§ **Task instructions**:
Only the lines below, from the one with "false, .w64⟩ ∧" through the one with "decode 0x9C50050000000008 0", are to be written out, exactly.

---------- Material supplied

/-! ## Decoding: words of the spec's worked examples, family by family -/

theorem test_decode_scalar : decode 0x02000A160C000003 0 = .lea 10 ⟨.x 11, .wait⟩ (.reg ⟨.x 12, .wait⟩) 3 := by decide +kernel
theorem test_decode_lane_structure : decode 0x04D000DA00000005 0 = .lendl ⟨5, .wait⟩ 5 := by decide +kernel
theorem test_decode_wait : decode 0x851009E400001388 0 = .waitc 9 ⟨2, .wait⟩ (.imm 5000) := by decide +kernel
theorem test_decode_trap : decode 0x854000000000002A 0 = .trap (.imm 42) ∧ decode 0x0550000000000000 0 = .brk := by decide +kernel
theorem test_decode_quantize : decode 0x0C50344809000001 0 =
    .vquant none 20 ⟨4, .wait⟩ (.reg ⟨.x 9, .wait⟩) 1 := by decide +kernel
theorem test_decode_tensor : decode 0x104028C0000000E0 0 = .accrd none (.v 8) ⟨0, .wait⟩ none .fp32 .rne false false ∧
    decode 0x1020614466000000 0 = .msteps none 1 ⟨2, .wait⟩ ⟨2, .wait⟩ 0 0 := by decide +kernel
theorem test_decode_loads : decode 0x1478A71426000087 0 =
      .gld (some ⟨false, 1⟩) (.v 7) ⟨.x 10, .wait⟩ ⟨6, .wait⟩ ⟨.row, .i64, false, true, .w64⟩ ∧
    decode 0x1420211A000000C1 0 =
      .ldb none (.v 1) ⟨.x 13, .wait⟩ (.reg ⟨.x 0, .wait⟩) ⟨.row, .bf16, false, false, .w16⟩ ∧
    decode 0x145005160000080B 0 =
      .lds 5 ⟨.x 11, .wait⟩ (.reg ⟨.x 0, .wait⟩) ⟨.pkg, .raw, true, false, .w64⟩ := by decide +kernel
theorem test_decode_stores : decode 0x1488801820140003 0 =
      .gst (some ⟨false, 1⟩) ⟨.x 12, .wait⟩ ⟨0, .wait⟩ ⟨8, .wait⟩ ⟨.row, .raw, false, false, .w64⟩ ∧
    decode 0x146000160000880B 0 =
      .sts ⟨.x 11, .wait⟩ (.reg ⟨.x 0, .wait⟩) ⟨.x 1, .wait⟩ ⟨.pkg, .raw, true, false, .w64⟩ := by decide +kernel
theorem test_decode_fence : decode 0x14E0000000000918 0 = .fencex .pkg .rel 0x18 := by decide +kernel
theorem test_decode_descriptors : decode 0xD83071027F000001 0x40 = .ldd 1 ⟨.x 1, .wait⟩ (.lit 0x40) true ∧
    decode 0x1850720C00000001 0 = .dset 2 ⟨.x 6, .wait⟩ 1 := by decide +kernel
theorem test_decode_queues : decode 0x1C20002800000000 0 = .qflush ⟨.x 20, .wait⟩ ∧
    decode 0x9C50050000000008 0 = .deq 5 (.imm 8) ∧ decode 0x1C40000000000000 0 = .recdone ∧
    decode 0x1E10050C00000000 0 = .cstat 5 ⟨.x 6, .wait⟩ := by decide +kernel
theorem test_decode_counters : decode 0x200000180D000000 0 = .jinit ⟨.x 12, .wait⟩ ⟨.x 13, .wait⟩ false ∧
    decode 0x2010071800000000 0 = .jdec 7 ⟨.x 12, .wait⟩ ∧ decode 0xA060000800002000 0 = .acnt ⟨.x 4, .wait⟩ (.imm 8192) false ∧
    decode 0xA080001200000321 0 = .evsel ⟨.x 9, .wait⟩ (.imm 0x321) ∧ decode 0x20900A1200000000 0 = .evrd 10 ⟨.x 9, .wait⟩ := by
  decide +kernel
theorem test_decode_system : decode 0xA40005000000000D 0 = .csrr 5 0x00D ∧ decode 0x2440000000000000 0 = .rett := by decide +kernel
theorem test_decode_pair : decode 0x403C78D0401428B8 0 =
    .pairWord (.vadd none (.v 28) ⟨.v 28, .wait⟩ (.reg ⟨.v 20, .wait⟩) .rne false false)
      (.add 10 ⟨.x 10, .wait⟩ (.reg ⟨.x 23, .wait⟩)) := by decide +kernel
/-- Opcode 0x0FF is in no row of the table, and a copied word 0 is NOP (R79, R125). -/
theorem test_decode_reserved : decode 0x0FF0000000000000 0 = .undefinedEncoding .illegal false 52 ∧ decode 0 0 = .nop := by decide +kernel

--------------------
---------- Material supplied

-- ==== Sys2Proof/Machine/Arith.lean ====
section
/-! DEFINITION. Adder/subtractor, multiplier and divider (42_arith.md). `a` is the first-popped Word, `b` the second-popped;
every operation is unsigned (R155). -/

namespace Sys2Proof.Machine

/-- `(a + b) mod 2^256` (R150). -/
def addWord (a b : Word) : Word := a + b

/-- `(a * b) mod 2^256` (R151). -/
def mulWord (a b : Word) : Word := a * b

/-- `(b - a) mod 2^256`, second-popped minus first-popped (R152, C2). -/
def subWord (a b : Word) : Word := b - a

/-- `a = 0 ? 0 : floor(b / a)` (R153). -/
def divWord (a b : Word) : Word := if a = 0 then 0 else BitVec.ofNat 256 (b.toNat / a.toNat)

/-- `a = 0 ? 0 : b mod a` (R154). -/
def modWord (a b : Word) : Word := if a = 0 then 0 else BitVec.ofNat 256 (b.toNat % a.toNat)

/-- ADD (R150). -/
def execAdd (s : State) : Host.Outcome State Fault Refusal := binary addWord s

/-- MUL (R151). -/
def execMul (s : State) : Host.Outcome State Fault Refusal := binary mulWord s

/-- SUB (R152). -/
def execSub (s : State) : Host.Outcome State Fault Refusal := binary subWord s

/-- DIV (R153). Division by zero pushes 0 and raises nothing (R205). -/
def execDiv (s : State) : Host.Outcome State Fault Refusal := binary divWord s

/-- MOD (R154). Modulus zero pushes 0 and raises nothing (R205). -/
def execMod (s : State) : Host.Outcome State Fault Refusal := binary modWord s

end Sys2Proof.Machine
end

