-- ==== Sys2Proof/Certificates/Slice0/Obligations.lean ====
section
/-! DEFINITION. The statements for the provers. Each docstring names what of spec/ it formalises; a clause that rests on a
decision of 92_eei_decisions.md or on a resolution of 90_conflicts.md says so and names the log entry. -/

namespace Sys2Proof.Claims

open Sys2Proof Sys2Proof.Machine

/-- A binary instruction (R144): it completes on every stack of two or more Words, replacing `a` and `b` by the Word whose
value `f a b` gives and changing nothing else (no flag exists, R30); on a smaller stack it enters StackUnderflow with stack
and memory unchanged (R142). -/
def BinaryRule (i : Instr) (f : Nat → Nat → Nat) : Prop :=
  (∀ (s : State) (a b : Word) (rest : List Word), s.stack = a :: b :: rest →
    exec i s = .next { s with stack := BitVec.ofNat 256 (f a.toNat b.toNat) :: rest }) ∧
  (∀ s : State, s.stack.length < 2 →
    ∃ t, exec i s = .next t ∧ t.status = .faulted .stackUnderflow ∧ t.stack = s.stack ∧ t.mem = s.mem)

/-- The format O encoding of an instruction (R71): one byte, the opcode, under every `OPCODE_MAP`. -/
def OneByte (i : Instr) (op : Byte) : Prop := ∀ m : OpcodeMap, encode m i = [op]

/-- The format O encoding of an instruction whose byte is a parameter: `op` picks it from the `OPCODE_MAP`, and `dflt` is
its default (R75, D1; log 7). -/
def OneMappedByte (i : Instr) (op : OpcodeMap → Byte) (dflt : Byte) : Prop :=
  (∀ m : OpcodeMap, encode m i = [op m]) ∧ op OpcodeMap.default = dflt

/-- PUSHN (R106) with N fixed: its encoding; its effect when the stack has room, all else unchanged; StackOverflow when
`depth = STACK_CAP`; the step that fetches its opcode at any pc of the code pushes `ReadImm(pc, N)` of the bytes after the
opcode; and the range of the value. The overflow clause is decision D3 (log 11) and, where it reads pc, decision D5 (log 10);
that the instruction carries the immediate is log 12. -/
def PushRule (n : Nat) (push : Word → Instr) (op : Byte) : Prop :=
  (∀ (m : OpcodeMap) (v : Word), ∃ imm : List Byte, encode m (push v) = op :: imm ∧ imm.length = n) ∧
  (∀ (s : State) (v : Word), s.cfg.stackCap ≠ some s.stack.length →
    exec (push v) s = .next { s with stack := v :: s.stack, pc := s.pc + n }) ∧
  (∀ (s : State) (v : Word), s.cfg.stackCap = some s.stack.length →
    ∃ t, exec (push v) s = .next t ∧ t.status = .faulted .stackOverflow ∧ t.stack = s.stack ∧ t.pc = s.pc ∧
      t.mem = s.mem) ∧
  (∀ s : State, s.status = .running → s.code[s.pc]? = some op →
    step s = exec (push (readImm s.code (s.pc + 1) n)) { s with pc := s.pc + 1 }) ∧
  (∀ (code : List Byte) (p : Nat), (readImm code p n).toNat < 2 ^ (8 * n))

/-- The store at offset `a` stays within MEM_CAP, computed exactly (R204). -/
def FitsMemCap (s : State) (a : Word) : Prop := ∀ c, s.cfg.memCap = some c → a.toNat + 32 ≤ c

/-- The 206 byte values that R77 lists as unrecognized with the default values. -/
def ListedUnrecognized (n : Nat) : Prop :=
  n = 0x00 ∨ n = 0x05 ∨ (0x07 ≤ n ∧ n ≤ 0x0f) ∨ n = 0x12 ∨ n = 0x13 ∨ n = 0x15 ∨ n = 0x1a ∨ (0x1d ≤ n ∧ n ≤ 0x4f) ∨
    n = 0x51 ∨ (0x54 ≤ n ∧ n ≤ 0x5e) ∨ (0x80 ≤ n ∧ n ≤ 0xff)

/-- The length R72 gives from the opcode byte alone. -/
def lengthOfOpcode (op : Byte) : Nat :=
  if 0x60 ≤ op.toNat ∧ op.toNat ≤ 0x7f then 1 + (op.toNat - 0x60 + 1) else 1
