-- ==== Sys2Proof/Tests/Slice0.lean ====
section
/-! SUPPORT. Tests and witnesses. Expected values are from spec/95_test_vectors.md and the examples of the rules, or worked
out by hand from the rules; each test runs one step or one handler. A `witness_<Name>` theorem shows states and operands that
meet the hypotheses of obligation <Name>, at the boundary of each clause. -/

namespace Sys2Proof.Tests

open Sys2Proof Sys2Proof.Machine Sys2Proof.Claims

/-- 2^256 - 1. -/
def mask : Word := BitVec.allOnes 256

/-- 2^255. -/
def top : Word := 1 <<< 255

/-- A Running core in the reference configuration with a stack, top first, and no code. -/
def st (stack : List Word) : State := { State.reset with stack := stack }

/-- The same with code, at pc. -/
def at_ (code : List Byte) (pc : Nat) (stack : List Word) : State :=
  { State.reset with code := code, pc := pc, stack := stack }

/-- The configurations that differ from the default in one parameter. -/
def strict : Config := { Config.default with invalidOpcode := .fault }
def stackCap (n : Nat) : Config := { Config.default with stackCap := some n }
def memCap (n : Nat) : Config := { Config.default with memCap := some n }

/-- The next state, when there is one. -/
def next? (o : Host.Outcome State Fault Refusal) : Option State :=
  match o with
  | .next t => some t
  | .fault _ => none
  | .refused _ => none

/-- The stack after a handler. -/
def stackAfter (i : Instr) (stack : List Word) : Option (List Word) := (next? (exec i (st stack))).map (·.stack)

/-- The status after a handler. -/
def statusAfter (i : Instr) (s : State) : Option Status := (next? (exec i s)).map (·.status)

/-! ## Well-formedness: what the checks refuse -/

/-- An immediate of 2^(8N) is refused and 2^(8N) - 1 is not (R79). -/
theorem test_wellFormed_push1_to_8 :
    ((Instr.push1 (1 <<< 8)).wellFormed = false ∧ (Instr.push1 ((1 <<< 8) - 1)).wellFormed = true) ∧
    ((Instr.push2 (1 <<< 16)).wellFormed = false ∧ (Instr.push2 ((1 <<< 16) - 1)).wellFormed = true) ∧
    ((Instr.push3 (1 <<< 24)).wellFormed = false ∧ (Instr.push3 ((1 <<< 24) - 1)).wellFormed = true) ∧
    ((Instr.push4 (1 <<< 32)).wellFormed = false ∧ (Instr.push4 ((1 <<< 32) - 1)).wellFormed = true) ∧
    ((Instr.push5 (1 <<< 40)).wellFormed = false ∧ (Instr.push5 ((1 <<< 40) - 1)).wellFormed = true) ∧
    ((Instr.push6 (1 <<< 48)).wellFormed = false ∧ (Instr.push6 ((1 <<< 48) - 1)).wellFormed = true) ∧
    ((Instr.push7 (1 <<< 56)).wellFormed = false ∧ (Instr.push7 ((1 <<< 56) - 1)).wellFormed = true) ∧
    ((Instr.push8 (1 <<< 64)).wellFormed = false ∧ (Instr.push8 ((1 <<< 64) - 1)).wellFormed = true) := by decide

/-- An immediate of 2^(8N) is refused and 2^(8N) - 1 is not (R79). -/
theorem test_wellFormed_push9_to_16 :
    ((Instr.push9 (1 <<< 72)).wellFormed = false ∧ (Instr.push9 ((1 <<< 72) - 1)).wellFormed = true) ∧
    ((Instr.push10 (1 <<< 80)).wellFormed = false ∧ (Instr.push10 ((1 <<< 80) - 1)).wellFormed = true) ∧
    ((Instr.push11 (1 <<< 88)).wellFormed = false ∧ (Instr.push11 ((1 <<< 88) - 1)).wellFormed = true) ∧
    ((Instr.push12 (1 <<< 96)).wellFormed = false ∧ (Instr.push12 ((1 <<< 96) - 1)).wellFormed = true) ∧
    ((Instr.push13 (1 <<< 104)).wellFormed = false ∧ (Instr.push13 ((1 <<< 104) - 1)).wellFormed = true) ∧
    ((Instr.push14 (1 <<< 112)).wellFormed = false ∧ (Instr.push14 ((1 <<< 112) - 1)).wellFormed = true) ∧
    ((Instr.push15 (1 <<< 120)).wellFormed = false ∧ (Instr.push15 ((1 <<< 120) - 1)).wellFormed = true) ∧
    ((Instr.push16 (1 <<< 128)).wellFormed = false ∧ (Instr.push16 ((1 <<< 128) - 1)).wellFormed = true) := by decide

--------------------

§ **Answer to the problem**:
      .gst (some ⟨false, 1⟩) ⟨.x 12, .wait⟩ ⟨0, .wait⟩ ⟨8, .wait⟩ ⟨.row, .raw, false, false, .w64⟩ ∧
    decode 0x146000160000880B 0 =
      .sts ⟨.x 11, .wait⟩ (.reg ⟨.x 0, .wait⟩) ⟨.x 1, .wait⟩ ⟨.pkg, .raw, true, false, .w64⟩ := by decide +kernel
theorem test_decode_fence : decode 0x14E0000000000918 0 = .fencex .pkg .rel 0x18 := by decide +kernel
theorem test_decode_descriptors : decode 0xD83071027F000001 0x40 = .ldd 1 ⟨.x 1, .wait⟩ (.lit 0x40) true ∧
    decode 0x1850720C00000001 0 = .dset 2 ⟨.x 6, .wait⟩ 1 := by decide +kernel
theorem test_decode_queues : decode 0x1C20002800000000 0 = .qflush ⟨.x 20, .wait⟩ ∧
    decode 0x9C50050000000008 0 = .deq 5 (.imm 8) ∧ decode 0x1C40000000000000 0 = .recdone ∧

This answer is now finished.